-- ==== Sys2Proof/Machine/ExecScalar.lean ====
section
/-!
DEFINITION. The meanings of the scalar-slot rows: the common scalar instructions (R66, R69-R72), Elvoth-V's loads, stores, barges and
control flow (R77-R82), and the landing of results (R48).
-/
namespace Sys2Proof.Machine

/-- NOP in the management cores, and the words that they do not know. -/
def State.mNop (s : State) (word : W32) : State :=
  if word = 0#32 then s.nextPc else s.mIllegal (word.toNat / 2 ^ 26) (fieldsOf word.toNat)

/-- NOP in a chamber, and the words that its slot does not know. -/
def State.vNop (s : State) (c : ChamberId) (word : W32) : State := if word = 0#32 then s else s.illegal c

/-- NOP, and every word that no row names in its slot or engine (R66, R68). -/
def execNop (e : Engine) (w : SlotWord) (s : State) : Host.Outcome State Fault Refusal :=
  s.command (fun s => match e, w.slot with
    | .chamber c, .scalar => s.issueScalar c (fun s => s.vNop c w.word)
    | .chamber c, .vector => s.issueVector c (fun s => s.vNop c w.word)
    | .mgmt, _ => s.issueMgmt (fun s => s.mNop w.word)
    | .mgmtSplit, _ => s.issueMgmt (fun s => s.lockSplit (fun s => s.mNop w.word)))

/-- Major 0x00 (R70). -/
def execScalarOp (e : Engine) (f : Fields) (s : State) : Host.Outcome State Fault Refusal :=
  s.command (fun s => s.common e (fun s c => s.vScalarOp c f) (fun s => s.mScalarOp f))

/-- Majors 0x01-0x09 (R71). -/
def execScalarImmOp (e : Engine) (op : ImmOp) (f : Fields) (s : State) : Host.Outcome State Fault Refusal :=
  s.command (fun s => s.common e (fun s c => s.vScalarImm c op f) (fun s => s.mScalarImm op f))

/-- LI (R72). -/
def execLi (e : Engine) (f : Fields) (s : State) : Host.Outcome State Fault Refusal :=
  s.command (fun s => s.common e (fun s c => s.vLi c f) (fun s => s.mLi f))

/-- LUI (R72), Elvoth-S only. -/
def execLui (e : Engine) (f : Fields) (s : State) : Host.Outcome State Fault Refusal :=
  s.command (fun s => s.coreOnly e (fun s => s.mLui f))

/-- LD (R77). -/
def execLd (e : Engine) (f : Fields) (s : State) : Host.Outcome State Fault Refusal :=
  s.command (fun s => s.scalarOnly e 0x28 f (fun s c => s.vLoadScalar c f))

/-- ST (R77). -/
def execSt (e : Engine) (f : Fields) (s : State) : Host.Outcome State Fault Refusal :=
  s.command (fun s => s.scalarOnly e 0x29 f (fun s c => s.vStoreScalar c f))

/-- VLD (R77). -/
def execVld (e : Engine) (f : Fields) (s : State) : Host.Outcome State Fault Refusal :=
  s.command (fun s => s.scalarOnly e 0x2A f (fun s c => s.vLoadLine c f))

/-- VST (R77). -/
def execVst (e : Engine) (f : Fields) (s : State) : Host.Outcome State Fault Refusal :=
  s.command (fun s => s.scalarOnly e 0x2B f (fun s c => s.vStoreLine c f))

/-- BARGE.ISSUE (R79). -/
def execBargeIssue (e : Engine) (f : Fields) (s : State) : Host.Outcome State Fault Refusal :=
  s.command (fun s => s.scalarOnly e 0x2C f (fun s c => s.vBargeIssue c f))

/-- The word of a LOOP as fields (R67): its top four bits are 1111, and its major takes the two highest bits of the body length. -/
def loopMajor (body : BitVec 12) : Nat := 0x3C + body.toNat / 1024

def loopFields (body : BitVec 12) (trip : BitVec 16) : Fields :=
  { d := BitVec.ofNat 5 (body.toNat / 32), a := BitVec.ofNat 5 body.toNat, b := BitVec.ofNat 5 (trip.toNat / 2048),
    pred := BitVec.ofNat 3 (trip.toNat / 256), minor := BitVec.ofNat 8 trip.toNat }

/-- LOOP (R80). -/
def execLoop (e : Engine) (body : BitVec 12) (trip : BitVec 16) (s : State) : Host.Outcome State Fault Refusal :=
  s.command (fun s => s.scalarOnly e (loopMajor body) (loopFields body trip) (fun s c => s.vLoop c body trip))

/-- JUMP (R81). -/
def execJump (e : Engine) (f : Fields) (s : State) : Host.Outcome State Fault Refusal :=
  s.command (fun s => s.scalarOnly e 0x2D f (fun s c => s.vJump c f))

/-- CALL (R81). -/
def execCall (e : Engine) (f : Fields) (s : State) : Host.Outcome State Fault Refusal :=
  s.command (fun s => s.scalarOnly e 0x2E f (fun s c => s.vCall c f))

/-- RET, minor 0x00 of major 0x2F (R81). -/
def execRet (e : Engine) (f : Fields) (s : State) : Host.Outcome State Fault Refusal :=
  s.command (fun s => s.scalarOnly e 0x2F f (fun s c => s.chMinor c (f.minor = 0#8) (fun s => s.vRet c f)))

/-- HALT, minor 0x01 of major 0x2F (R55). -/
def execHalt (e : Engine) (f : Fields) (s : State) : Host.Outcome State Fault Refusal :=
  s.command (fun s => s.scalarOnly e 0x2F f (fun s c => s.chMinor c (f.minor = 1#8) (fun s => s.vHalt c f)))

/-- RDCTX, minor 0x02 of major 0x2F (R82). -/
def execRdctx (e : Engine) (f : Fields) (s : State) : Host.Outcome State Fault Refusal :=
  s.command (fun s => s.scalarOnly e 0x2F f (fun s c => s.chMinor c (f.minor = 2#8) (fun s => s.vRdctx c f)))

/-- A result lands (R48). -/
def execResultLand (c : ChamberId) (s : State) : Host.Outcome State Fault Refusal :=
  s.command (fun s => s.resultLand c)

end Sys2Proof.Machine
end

· · · · · · ·

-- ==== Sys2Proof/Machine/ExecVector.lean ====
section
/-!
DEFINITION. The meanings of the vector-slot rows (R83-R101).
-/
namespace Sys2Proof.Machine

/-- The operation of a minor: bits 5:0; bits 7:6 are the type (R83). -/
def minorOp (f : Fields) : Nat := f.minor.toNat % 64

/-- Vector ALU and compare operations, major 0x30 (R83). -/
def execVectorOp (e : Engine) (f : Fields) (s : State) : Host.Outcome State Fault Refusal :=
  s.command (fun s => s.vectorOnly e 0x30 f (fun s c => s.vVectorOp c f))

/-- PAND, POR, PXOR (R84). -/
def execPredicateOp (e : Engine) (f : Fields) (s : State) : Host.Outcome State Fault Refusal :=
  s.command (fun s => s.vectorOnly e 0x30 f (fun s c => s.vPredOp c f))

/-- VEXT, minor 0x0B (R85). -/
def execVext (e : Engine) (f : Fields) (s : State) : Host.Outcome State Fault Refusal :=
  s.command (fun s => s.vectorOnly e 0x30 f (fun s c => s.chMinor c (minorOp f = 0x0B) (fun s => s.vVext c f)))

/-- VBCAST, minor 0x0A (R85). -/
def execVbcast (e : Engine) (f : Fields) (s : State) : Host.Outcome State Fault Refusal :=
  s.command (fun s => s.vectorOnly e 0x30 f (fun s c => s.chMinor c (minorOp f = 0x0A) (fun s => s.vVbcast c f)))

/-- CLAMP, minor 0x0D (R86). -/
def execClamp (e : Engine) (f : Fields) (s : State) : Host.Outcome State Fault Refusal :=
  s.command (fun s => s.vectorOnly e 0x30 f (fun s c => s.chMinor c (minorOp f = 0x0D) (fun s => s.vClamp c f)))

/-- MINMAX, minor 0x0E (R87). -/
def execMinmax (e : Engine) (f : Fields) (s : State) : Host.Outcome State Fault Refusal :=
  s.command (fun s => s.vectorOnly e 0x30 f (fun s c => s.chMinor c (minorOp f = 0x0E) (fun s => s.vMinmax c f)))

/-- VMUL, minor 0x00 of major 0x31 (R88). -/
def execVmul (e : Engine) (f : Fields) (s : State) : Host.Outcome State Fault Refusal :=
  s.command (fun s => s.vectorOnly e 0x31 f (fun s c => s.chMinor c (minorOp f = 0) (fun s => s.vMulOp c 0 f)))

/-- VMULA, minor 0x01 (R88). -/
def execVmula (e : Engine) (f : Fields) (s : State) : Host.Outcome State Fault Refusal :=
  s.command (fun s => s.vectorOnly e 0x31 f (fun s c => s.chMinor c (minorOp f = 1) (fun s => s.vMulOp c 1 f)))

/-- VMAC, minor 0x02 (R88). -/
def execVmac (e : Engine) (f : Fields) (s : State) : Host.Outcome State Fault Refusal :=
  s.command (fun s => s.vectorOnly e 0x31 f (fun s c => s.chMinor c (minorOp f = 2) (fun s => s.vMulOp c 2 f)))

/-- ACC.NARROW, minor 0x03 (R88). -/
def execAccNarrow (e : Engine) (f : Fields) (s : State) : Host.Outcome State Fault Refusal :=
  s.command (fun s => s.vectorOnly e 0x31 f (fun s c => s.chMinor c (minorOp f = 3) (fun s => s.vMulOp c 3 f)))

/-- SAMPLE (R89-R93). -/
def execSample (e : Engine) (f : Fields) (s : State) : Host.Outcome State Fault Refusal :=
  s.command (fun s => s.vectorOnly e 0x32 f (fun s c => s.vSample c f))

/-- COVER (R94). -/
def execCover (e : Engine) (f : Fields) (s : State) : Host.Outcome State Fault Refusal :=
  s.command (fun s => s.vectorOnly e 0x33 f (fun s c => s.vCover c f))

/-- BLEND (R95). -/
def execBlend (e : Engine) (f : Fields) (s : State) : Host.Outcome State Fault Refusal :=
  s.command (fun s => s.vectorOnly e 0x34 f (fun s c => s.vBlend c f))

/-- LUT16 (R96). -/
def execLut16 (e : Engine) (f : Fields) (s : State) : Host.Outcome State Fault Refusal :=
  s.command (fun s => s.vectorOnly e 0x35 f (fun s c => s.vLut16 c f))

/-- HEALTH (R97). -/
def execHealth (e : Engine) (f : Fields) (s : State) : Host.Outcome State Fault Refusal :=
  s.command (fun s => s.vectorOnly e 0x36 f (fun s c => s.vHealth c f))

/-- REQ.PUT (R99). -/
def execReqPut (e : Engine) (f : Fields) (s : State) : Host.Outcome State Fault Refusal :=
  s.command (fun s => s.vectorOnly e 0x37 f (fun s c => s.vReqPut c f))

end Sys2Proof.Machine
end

· · · · · · ·

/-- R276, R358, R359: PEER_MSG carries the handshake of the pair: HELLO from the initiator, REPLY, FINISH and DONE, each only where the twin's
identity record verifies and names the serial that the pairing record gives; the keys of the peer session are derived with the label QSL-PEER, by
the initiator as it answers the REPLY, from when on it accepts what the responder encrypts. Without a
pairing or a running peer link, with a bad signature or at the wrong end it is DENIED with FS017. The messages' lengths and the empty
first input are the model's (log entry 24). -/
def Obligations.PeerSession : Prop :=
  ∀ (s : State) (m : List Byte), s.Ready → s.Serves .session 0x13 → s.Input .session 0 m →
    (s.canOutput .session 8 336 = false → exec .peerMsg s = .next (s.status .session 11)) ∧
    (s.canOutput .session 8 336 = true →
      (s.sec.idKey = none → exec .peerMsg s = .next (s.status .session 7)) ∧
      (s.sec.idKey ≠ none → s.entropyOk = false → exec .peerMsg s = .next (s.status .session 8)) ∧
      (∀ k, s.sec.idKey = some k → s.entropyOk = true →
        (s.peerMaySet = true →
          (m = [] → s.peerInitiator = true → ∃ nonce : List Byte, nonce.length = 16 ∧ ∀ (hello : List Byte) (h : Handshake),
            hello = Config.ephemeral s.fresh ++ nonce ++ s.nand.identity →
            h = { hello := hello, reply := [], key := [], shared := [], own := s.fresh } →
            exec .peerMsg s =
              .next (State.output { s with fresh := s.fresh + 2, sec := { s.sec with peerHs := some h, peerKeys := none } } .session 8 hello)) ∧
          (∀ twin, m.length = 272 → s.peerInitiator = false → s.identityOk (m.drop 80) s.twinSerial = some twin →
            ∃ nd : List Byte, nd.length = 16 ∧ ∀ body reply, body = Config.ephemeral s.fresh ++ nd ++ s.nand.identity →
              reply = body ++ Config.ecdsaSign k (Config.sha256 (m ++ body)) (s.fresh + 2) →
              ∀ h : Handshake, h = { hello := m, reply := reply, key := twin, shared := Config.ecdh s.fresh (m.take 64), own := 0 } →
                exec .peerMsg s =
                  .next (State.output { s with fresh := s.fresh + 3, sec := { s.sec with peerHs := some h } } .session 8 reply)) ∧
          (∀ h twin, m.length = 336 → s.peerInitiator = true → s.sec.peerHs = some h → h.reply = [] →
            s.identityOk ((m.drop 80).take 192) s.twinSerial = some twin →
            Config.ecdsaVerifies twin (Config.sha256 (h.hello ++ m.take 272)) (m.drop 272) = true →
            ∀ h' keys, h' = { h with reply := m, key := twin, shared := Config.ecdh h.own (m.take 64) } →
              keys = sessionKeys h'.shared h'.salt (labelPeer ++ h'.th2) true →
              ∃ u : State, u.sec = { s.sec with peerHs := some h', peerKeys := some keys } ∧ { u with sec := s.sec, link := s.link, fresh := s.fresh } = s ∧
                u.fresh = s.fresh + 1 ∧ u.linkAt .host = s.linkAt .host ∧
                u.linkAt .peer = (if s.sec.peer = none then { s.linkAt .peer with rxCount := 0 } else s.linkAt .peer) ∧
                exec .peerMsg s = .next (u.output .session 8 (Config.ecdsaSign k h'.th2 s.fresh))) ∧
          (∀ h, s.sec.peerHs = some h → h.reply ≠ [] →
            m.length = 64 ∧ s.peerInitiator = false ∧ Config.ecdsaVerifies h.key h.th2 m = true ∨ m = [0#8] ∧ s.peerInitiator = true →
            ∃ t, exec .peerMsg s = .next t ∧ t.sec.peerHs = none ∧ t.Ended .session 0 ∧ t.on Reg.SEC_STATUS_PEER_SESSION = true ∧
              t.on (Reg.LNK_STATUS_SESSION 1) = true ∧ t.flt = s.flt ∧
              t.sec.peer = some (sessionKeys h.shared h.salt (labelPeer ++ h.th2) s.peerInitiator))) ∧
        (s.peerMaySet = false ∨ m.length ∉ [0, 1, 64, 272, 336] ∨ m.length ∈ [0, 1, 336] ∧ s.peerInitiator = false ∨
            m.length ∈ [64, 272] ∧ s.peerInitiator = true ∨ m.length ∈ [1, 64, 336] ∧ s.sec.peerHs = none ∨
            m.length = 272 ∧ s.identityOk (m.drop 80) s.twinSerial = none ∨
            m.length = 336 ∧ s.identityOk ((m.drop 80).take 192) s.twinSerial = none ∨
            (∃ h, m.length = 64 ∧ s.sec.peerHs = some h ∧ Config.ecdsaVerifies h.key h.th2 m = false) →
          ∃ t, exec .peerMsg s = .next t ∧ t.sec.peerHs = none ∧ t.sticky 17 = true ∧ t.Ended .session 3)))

· · · · · · ·

▶ [Problem to solve]:
Extract all lines from the data in which "sessionKeys" is found.

▶ [Answer box]:
              keys = sessionKeys h'.shared h'.salt (labelPeer ++ h'.th2) true →
              t.sec.peer = some (sessionKeys h.shared h.salt (labelPeer ++ h.th2) s.peerInitiator))) ∧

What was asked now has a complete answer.